Constructor for the Model class.

Parameters

data (MetricData object) – A MetricData object containing the discretized trajectories

Example

>>> model = Model(data)


Methods

Attributes

property P

The transition probability matrix

cktest()

Conducts a Chapman-Kolmogorow test.

property cluster_ofmicro

Mapping of microstates to clusters

Numpy array which at index i has the index of the cluster corresponding to microstate i.

copy()

Produces a deep copy of the object

Returns

data – A copy of the current object

Return type

Model object

Examples

>>> model2 = model.copy()

createCoreSetModel(threshold=0.5)

Given an MSM this function detects the states belonging to a core set and returns a new model consisting only of these states.

Parameters

threshold (float) – Membership probability threshold over which microstates belong to the core of a macrostate

Returns

• newmodel – A new model object

• frames (list) – A list of the frames that were kept in the new model

createState(microstates=None, indexpairs=None)

Creates a new state. Works both for new clusters and macrostates.

If creating a new cluster, it just reassigns the given frames to the new cluster. If creating a new macrostate, it removes the given microstates from their previous macrostate, creates a new one and assigns them to it.

Parameters
• microstates (list) – The microstates to split out into a new macrostate.

• indexpairs (list) – List of lists. Each row is a simulation index-frame pair which should be added to a new cluster.

eqDistribution(plot=True, save=None)

Obtain and plot the equilibrium probabilities of each macrostate

Parameters
• plot (bool, optional, default=True) – Disable plotting of the equilibrium distribution by setting it to False

• save (str) – Path of the file in which to save the figure

Returns

eq – An array of equilibrium probabilities of the macrostates

Return type

ndarray

Examples

>>> model = Model(data)
>>> model.markovModel(100, 5)
>>> model.eqDistribution()

getStates(states=None, statetype='macro', wrapsel='protein', alignsel='name CA', alignmol=None, samplemode='weighted', numsamples=50, simlist=None)

Get samples of MSM states in Molecule classes

Parameters
• states (ndarray, optional) – A list of states to visualize

• statetype (['macro','micro','cluster'], optional) – The type of state to visualize

• wrapsel (str, optional, default='protein') – Atom selection string to use for wrapping. See more here

• alignsel (str, optional, default='name CA') – Atom selection string used for aligning all frames. Set to None to disable aligning. See more here

• alignmol (Molecule object) – A reference molecule onto which to align all others

• samplemode (['weighted','random'], optional, default='weighted') – How to obtain the samples from the states

• numsamples (int) – Number of samples (conformations) for each state.

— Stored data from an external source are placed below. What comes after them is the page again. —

-- ==== Sys2Proof/Machine/Ports.lean ====
section
/-! DEFINITION. The Port Interface (chapter 9): receivers, the holding of commands, how a command is
judged and handed to its owner, the watchdogs, RESTART, and the round close of all blocks together. -/

namespace Sys2Proof.Machine

/-! ## RESTART (R181, R187) -/

/-- RESTART at the WRL (R187): the epoch increases, then MARK RESTART is written. -/
def State.markRestart (port : Port) (s : State) : State :=
  ({ s with wrl := { s.wrl with epoch := s.wrl.epoch + 1 } }).record (.restart port)

/-- The blocks that take a RESTART after the FLC and the WRL: SRG, WGT, SPM, RKE, ZWC, CAU, an order that R181
leaves open (DESIGN CHOICE, log entry 32). -/
def State.restartBlocks (s : State) : State :=
  s.restartStations.restartWind.restartSite.restartRisk.restartZones.restartSet

/-- RESTART (R181): the response enters the queue before the notices that the RESTART raises. -/
def restartCommand (a : Asked) (s : State) : State :=
  let s1 := s.restartLoop.markRestart a.port
  (s1.reply a .done [[s1.wrl.epoch]]).restartBlocks

/-! ## Taking a command (R173, R175) -/

/-- The owning block takes a command (R173 step 3). -/
def runCommand (c : Command) (a : Asked) (s : State) : State :=
  match c with
  | .status => statusCommand a s
  | .readZone zone => readZoneCommand zone a s
  | .readPile => readPileCommand a s
  | .readStations => readStationsCommand a s
  | .readStrangers => readStrangersCommand a s
  | .readGusts => readGustsCommand a s
  | .readPaths => readPathsCommand a s
  | .readConfigItem source kind key1 key2 => readConfigItemCommand source kind key1 key2 a s
  | .readLoop => readLoopCommand a s
  | .reportWetting pile => reportWettingCommand pile a s
  | .reportActivity pile activity => reportActivityCommand pile activity a s
  | .floor zone level minutes => floorCommand zone level minutes a s
  | .ackAlert zone => ackAlertCommand zone a s
  | .silence zone minutes => silenceCommand zone minutes a s
  | .service zone state => serviceCommand zone state a s
  | .test zone => testCommand zone a s
  | .clearLine line => clearLineCommand line a s
  | .ackLoss slot => ackLossCommand slot a s
  | .stage item => stageCommand item a s
  | .discard => discardCommand a s
  | .propose => proposeCommand a s
  | .accept number => acceptCommand number a s
  | .refuse number => refuseCommand number a s
  | .restart => restartCommand a s
  | .readLogNext => readLogNextCommand a s
  | .readLogAt seq => readLogAtCommand seq a s

/-- A command judged in the order of R173: tag and format, authority, owner. -/
def judgeCommand (c : Option Command) (a : Asked) (s : State) : State :=
  if a.tag = 0 then s.reply a .malformed []
  else
    match c with
    | none => s.reply a .malformed []
    | some c => if c.allowed a.port then runCommand c a s else s.reply a .refusedRole []

/-- The code of a frame's content; a free byte where there is none (log entry 5). -/
def contentCode : List Byte → Byte
  | [] => Config.missingHeaderByte 0
  | code :: _ => code

/-- The tag of a frame's content; a free byte where there is none (log entry 5). -/
def contentTag : List Byte → Byte
  | _ :: tag :: _ => tag
  | _ => Config.missingHeaderByte 1

/-- The command in a frame's content; none where the content holds no code and tag, or its format is
not that of a command (R196). -/
def commandOf : List Byte → Option Command
  | code :: tag :: params => if tag = 0 then none else parseCommand code params
  | _ => none

/-- The command in the content of a well-formed frame is taken (R173). -/
def State.takeContent (port : Port) (content : List Byte) (releases : Bool) (s : State) : State :=
  match commandOf content with
  | none =>
    s.reply { port := port, code := contentCode content, tag := contentTag content, releases := releases }
      .malformed []
  | some c =>
    judgeCommand (some c)
      { port := port, code := contentCode content, tag := contentTag content, releases := releases } s

/-- The format of a command of the table is right, but for an item that a STAGE carries (R196). -/
def Command.formatGood : Command → Bool
  | .stage item => itemFormat item
  | _ => true

/-- The command if its format is right. -/
def Command.formatted (c : Command) : Option Command := if c.formatGood then some c else none

/-- A command of the table is taken from a port: it is the port's executing command where the port has
none, and its response then releases the holding (log entry 12). -/
def State.issue (port : Port) (tag : Byte) (c : Command) (s : State) : State :=
  match (s.pif.port port).executing with
  | none =>
    judgeCommand c.formatted { port := port, code := c.code, tag := tag, releases := true }
      (s.updPort port (fun p => { p with executing := some (c.content tag) }))
  | some _ =>
    judgeCommand c.formatted { port := port, code := c.code, tag := tag, releases := false } s

/-! ## Watchdogs (R180) -/

/-- A watchdog restarted by a well-formed frame (R180). -/
def Watchdog.restarted (clock : Seconds) (timeout : Nat) : Watchdog :=
  { timeout := timeout, expiry := some (clock + timeout), master := .heard }

/-- The watchdog of a port restarts, and MASTER_RESTORED is raised where the master was SILENT (R180). -/
def State.restartWatch (port : Port) (s : State) : State :=
  match port with
  | .t =>
    let s1 := { s with pif := { s.pif with watchT := Watchdog.restarted s.seconds s.cau.site.timeoutT } }
    if s.pif.watchT.master = .silent then s1.raise .routine (.site (.masterRestored .t)) else s1
  | .q =>
    let s1 := { s with pif := { s.pif with watchQ := Watchdog.restarted s.seconds s.cau.site.timeoutQ } }
    if s.pif.watchQ.master = .silent then s1.raise .routine (.site (.masterRestored .q)) else s1
  | .s => s

/-- A watchdog after its expiry (R180). -/
def Watchdog.expired (w : Watchdog) : Watchdog := { w with expiry := none, master := .silent }

/-- The watchdog of a port, where it has one. -/
def Pif.watch (p : Pif) : Port → Option Watchdog
  | .t => some p.watchT
  | .q => some p.watchQ
  | .s => none

/-- The watchdog of a port stopped by its expiry. -/
def Pif.stopWatch (p : Pif) : Port → Pif
  | .t => { p with watchT := p.watchT.expired }
  | .q => { p with watchQ := p.watchQ.expired }
  | .s => p

/-- What the expiry of a port's watchdog does, once its time is reached (R180, R134, R82, R162).  The blocks
take it in the order ZWC, SPM, CAU, which R180 leaves open (DESIGN CHOICE, log entry 32). -/
def State.silenceMaster (port : Port) (s : State) : State :=
  ((((({ s with pif := s.pif.stopWatch port }).record (.action .masterSilent port)).raise .urgent
    (.site (.masterSilent port))).silenceZones port).silencePiles port).silenceSet port

/-- The expiry time of a watchdog is reached (R180). -/
def State.expireWatch (port : Port) (s : State) : State :=
  match (s.pif.watch port).bind (fun w => w.expiry) with
  | none => s
  | some e => (s.reach (tickTime e)).silenceMaster port

/-! ## Receivers and holding (R171, R172) -/

/-- The receiver of a port put into a state. -/
def State.setReceiver (port : Port) (r : Receiver) (s : State) : State :=
  s.updPort port (fun p => { p with receiver := r })

/-- The limit of an incomplete frame, 100 ms (R171). -/
def frameLimit : Time := 100000

/-- A flag that opens a frame (R171). -/
def State.openFrame (port : Port) (s : State) : State := s.setReceiver port (.inside s.now)

/-- The frame is still incomplete at its limit (R171). -/
def State.timeoutFrame (port : Port) (s : State) : State :=
  match (s.pif.port port).receiver with
  | .hunting => s
  | .inside since => (s.reach (since + frameLimit)).setReceiver port .hunting

/-- The frame is longer than 72 content bytes and its CRC (R171). -/
def State.discardLong (port : Port) (s : State) : State := s.setReceiver port .hunting

/-- The bytes hold more than 72 content bytes and the CRC (R171).  Bytes with an invalid stuffing sequence have
no content length and are never over-long (DESIGN CHOICE, log entry 15). -/
def overLong (bytes : List Byte) : Bool :=
  match unstuff bytes with
  | none => false
  | some plain => decide (74 < plain.length)

/-- A flag after these bytes opens a new frame and ends nothing (R171): the receiver hunts, or no byte
stands between this flag and the last, or the frame has been discarded before, at its excess byte or at
100 ms (DESIGN CHOICE, log entry 15: such a frame leaves the receiver hunting). -/
def Receiver.opensFrame (now : Time) (bytes : List Byte) : Receiver → Bool
  | .hunting => true
  | .inside since => bytes.isEmpty || overLong bytes || decide (since + frameLimit < now)

/-- The content of a frame that is well-formed (R171): at most 72 content bytes and the CRC. -/
def wellFormedContent (bytes : List Byte) (stopBitError : Bool) : Option (List Byte) :=
  if stopBitError || overLong bytes then none else deframe bytes

/-- A busy refusal (R172). -/
def busyFrame (content : List Byte) : TxFrame :=
  { content := [contentCode content, contentTag content] ++ bytes1 Result.refusedBusy.code ++ bytes1 129,
    releases := false, busy := true }

/-- A busy refusal put into the response queue, unless it would be the third unsent one (R172). -/
def PortState.refuseBusy (now : Time) (content : List Byte) (p : PortState) : PortState :=
  if (p.responses.filter (fun f => f.busy)).length < 2 then p.queueFrames now [busyFrame content] else p

/-- What the holding makes of a well-formed frame (R172). -/
def State.holdContent (port : Port) (content : List Byte) (s : State) : State :=
  match (s.pif.port port).executing, (s.pif.port port).waiting with
  | none, _ =>
    (s.updPort port (fun p => { p with executing := some content })).takeContent port content true
  | some _, none => s.updPort port (fun p => { p with waiting := some content })
  | some _, some _ => s.updPort port (fun p => p.refuseBusy s.now content)

/-- A frame is judged at its closing flag, and the receiver hunts again (R171, R172). -/
def State.judgeFrame (port : Port) (bytes : List Byte) (stopBitError : Bool) (s : State) : State :=
  let s1 := s.setReceiver port .hunting
  match wellFormedContent bytes stopBitError with
  | none => s1
  | some content => (s1.restartWatch port).holdContent port content

/-- A flag after the bytes of a frame (R171): it closes the frame that the receiver is inside, and opens
one otherwise. -/
def State.receiveFrame (port : Port) (bytes : List Byte) (stopBitError : Bool) (s : State) : State :=
  if (s.pif.port port).receiver.opensFrame s.now bytes then s.openFrame port
  else s.judgeFrame port bytes stopBitError

/-! ## The transmitter (R172, R176) -/

/-- The last frame of the executing command's response has gone out (R172): the waiting command becomes
the executing command and is taken. -/
def State.releaseHolding (port : Port) (s : State) : State :=
  let s1 := s.updPort port (fun p => { p with executing := p.waiting, waiting := none })
  match (s.pif.port port).waiting with
  | none => s1
  | some content => s1.takeContent port content true

/-- A port finishes sending a frame (R176): the arbiter chooses the next one, and the holding is
released where the frame was the last of its response. -/
def State.completeFrame (port : Port) (s : State) : State :=
  match (s.pif.port port).sending with
  | none => s
  | some x =>
    let s1 := s.reach x.ends
    let s2 := s1.updPort port (fun p => { p with sending := none }.arbitrate s1.now)
    if x.frame.releases then s2.releaseHolding port else s2

/-! ## The round close of all blocks (R3, R163, R89) -/

/-- The work of a round close, block by block: the apply, the FLC with the SRG, the WGT, the SPM, and
the assessment with its deliveries. -/
def State.closeBlocks (s : State) : State := s.applySet.closeLoop.closeWind.closeSite.assess

/-- The round close, 229 ms into the round (R3).  Taken while slots have not ended, it closes the round all
the same, and those slots give no verdict (DESIGN CHOICE, log entry 17). -/
def State.closeRound (s : State) : State :=
  match s.flc.progress with
  | none => s
  | some p =>
    if s.flc.mode.runs && !p.closed then
      ({ s.reach (p.start + closeTime) with flc.progress := some { p with closed := true } }).closeBlocks
    else s

end Sys2Proof.Machine
end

• simlist (numpy.ndarray of Sim objects) – Optionally pass a different (but matching, i.e. filtered) simlist for creating the Molecules.

Returns

mols – A list of Molecule objects containing the samples of each state

Return type

ndarray of Molecule objects

Examples

>>> model = Model(data)
>>> model.markovModel(100, 5)
>>> mols = model.getStates()
>>> for m in mols:
>>>     m.view()

load(filename)

Load a MetricData object from disk

Parameters

filename (str) – Path to the saved MetricData object

Examples

>>> model = Model()

property macro_ofcluster

Mapping of clusters to microstates

Numpy array which at index i has the index of the macrostate corresponding to cluster i. Clusters which were not connected and thus are not in the model have a macrostate value of -1.

property macro_ofmicro

Mapping of microstates to macrostates

Numpy array which at index i has the index of the macrostate corresponding to microstate i.

property macronum

Number of macrostates

markovModel(lag, macronum, units='frames', sparse=False, hmm=False)

Build a Markov model at a given lag time and calculate metastable states

Parameters
• lag (int) – The lag time at which to calculate the Markov state model. The units are specified with the units argument.

• macronum (int) – The number of macrostates (metastable states) to produce

• units (str) – The units of lag. Can be ‘frames’ or any time unit given as a string.

• sparse (bool) – Make the transition matrix sparse. Useful if lots (> 4000) states are used for the MSM. Warning: untested.

Examples

>>> model = Model(data)
>>> model.markovModel(150, 4)  # 150 frames lag, 4 macrostates

maxConnectedLag(lags)

Heuristic for getting the lagtime before a timescale drops.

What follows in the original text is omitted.